-- ==== Sys2Proof/Safety.lean ====
section
/-!
DEFINITION. The terms the statements use: the invariant of the machine, what an operand needs to be ordinary (readable,
writable, aligned memory or a register), and frames.
-/

namespace Sys2Proof.Machine

/-! ## The invariant -/

/-- What every step keeps: memory in its canonical form, and the bits and ranges the registers are held to (R27, R33, R48,
R54, R55, R64, R65, R68). -/
structure Inv (s : State) : Prop where
  mem : s.mem.wf = true
  prog : s.prog.wf = true
  pc : s.pc.getLsbD 0 = false
  w15 : s.w15.getLsbD 0 = false
  splim : s.splim.getLsbD 0 = false
  dl : s.cor.dl.toNat ≤ 4
  cctxi : s.cctxi ≤ s.dev.nAlt
  mctxi : s.mctxi ≤ s.dev.nAlt
  modcon : s.modcon &&& 0x3000#16 = 0#16
  xmodsrt : s.xmodsrt.getLsbD 0 = false
  xmodend : s.xmodend.getLsbD 0 = true
  ymodsrt : s.ymodsrt.getLsbD 0 = false
  ymodend : s.ymodend.getLsbD 0 = true
  mstrpr : s.mstrpr &&& 0xFFD6#16 = 0#16

/-! ## Ordinary operands -/

/-- Bytes of an access. -/
def bytesOf (z : Size) : Nat :=
  match z with
  | .word => 2
  | .byte => 1

/-- An address of ordinary memory in base data space: at or above 0x1000, up to RAM_END with its last byte (R94), and even
for a word (R98). -/
def ramAt (s : State) (z : Size) (ea : Word) : Prop :=
  0x1000 ≤ ea.toNat ∧ ea.toNat + bytesOf z ≤ s.dev.ramEnd.toNat + 1 ∧ misaligned z ea = false

/-- The value of ordinary memory at an address. -/
def memValue (z : Size) (ea : Word) (s : State) : Word :=
  match z with
  | .word => s.mem.readWord ea.toNat
  | .byte => zext16 (s.mem.read ea.toNat)

/-- The state with a value stored in ordinary memory. -/
def memStore (z : Size) (ea v : Word) (s : State) : State :=
  match z with
  | .word => s.setMem (s.mem.writeWord ea.toNat v)
  | .byte => s.setMem (s.mem.write ea.toNat (loByte v))

/-- The stack checks do not trip on an address formed from W15 (R176). -/
def stackOk (ea : Word) (wrapped : Bool) (s : State) : Prop :=
  0x1000#16 ≤ ea ∧ (s.splimEn = true → ea ≤ s.splim ∧ wrapped = false)

/-- The pointer of an indirect form is usable: initialised (R29), with linear addressing (R109), its address unpaged
ordinary memory, and if it is formed from W15, as base or as offset register, within the stack checks (R176, R424). -/
def pointerOk (m : Mode) (z : Size) (n w : Reg) (k : Word) (s : State) : Prop :=
  s.isInit n = true ∧ s.modcon.getLsbD 15 = false ∧ s.modcon.getLsbD 14 = false ∧ bitReversedApplies s m z n = false
    ∧ isPaged s (baseOf m n w) (effAddr m n w k s) = false
    ∧ (n = 15 ∨ m = .offset ∧ w = 15 → stackOk (effAddr m n w k s) (effWraps m n w k s) s)

/-- A source operand in any form: a register, or ordinary memory through a usable pointer; through W15 not right after a
write of SPLIM (R496). -/
def srcOk (m : Mode) (z : Size) (n w : Reg) (s : State) : Prop :=
  m = .direct ∨ (pointerOk m z n w (stepOf z) s ∧ ramAt s z (effAddr m n w (stepOf z) s)
    ∧ (n = 15 → s.trk.splimPrev = false))

/-- A destination operand in any form. -/
def dstOk (m : Mode) (z : Size) (n w : Reg) (s : State) : Prop :=
  m = .direct ∨ (pointerOk m z n w (stepOf z) s ∧ ramAt s z (effAddr m n w (stepOf z) s))

/-- The value of an ordinary source operand (R142). -/
def srcValue (m : Mode) (z : Size) (n w : Reg) (s : State) : Word :=
  if m = .direct then s.regRead z n else memValue z (effAddr m n w (stepOf z) s) s

/-- The state after an ordinary source operand is read: its pointer modified, if the form does that (R142). -/
def srcNext (m : Mode) (z : Size) (n : Reg) (s : State) : State := modifyPtr m n (stepOf z) s

/-- The state after an ordinary destination operand is written (R142). -/
def dstNext (m : Mode) (z : Size) (n w : Reg) (v : Word) (s : State) : State :=
  if m = .direct then s.regWrite z n v
  else modifyPtr m n (stepOf z) (memStore z (effAddr m n w (stepOf z) s) v s)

■ Assignment
Repeat the data precisely, line by line.

■ Response to the task
-- ==== Sys2Proof/Safety.lean ====
section
/-!
DEFINITION. The terms the statements use: the invariant of the machine, what an operand needs to be ordinary (readable,
writable, aligned memory or a register), and frames.
-/

namespace Sys2Proof.Machine

/-! ## The invariant -/

/-- What every step keeps: memory in its canonical form, and the bits and ranges the registers are held to (R27, R33, R48,
R54, R55, R64, R65, R68). -/
structure Inv (s : State) : Prop where
  mem : s.mem.wf = true
  prog : s.prog.wf = true
  pc : s.pc.getLsbD 0 = false
  w15 : s.w15.getLsbD 0 = false
  splim : s.splim.getLsbD 0 = false
  dl : s.cor.dl.toNat ≤ 4
  cctxi : s.cctxi ≤ s.dev.nAlt
  mctxi : s.mctxi ≤ s.dev.nAlt
  modcon : s.modcon &&& 0x3000#16 = 0#16
  xmodsrt : s.xmodsrt.getLsbD 0 = false
  xmodend : s.xmodend.getLsbD 0 = true
  ymodsrt : s.ymodsrt.getLsbD 0 = false
  ymodend : s.ymodend.getLsbD 0 = true
  mstrpr : s.mstrpr &&& 0xFFD6#16 = 0#16

/-! ## Ordinary operands -/

/-- Bytes of an access. -/
def bytesOf (z : Size) : Nat :=
  match z with
  | .word => 2
  | .byte => 1

/-- An address of ordinary memory in base data space: at or above 0x1000, up to RAM_END with its last byte (R94), and even
for a word (R98). -/
def ramAt (s : State) (z : Size) (ea : Word) : Prop :=
  0x1000 ≤ ea.toNat ∧ ea.toNat + bytesOf z ≤ s.dev.ramEnd.toNat + 1 ∧ misaligned z ea = false

/-- The value of ordinary memory at an address. -/
def memValue (z : Size) (ea : Word) (s : State) : Word :=
  match z with
  | .word => s.mem.readWord ea.toNat
  | .byte => zext16 (s.mem.read ea.toNat)

/-- The state with a value stored in ordinary memory. -/
def memStore (z : Size) (ea v : Word) (s : State) : State :=
  match z with
  | .word => s.setMem (s.mem.writeWord ea.toNat v)
  | .byte => s.setMem (s.mem.write ea.toNat (loByte v))

/-- The stack checks do not trip on an address formed from W15 (R176). -/
def stackOk (ea : Word) (wrapped : Bool) (s : State) : Prop :=
  0x1000#16 ≤ ea ∧ (s.splimEn = true → ea ≤ s.splim ∧ wrapped = false)

/-- The pointer of an indirect form is usable: initialised (R29), with linear addressing (R109), its address unpaged
ordinary memory, and if it is formed from W15, as base or as offset register, within the stack checks (R176, R424). -/
def pointerOk (m : Mode) (z : Size) (n w : Reg) (k : Word) (s : State) : Prop :=
  s.isInit n = true ∧ s.modcon.getLsbD 15 = false ∧ s.modcon.getLsbD 14 = false ∧ bitReversedApplies s m z n = false
    ∧ isPaged s (baseOf m n w) (effAddr m n w k s) = false
    ∧ (n = 15 ∨ m = .offset ∧ w = 15 → stackOk (effAddr m n w k s) (effWraps m n w k s) s)

/-- A source operand in any form: a register, or ordinary memory through a usable pointer; through W15 not right after a
write of SPLIM (R496). -/
def srcOk (m : Mode) (z : Size) (n w : Reg) (s : State) : Prop :=
  m = .direct ∨ (pointerOk m z n w (stepOf z) s ∧ ramAt s z (effAddr m n w (stepOf z) s)
    ∧ (n = 15 → s.trk.splimPrev = false))

/-- A destination operand in any form. -/
def dstOk (m : Mode) (z : Size) (n w : Reg) (s : State) : Prop :=
  m = .direct ∨ (pointerOk m z n w (stepOf z) s ∧ ramAt s z (effAddr m n w (stepOf z) s))

/-- The value of an ordinary source operand (R142). -/
def srcValue (m : Mode) (z : Size) (n w : Reg) (s : State) : Word :=
  if m = .direct then s.regRead z n else memValue z (effAddr m n w (stepOf z) s) s

/-- The state after an ordinary source operand is read: its pointer modified, if the form does that (R142). -/
def srcNext (m : Mode) (z : Size) (n : Reg) (s : State) : State := modifyPtr m n (stepOf z) s

/-- The state after an ordinary destination operand is written (R142). -/
def dstNext (m : Mode) (z : Size) (n w : Reg) (v : Word) (s : State) : State :=
  if m = .direct then s.regWrite z n v
  else modifyPtr m n (stepOf z) (memStore z (effAddr m n w (stepOf z) s) v s)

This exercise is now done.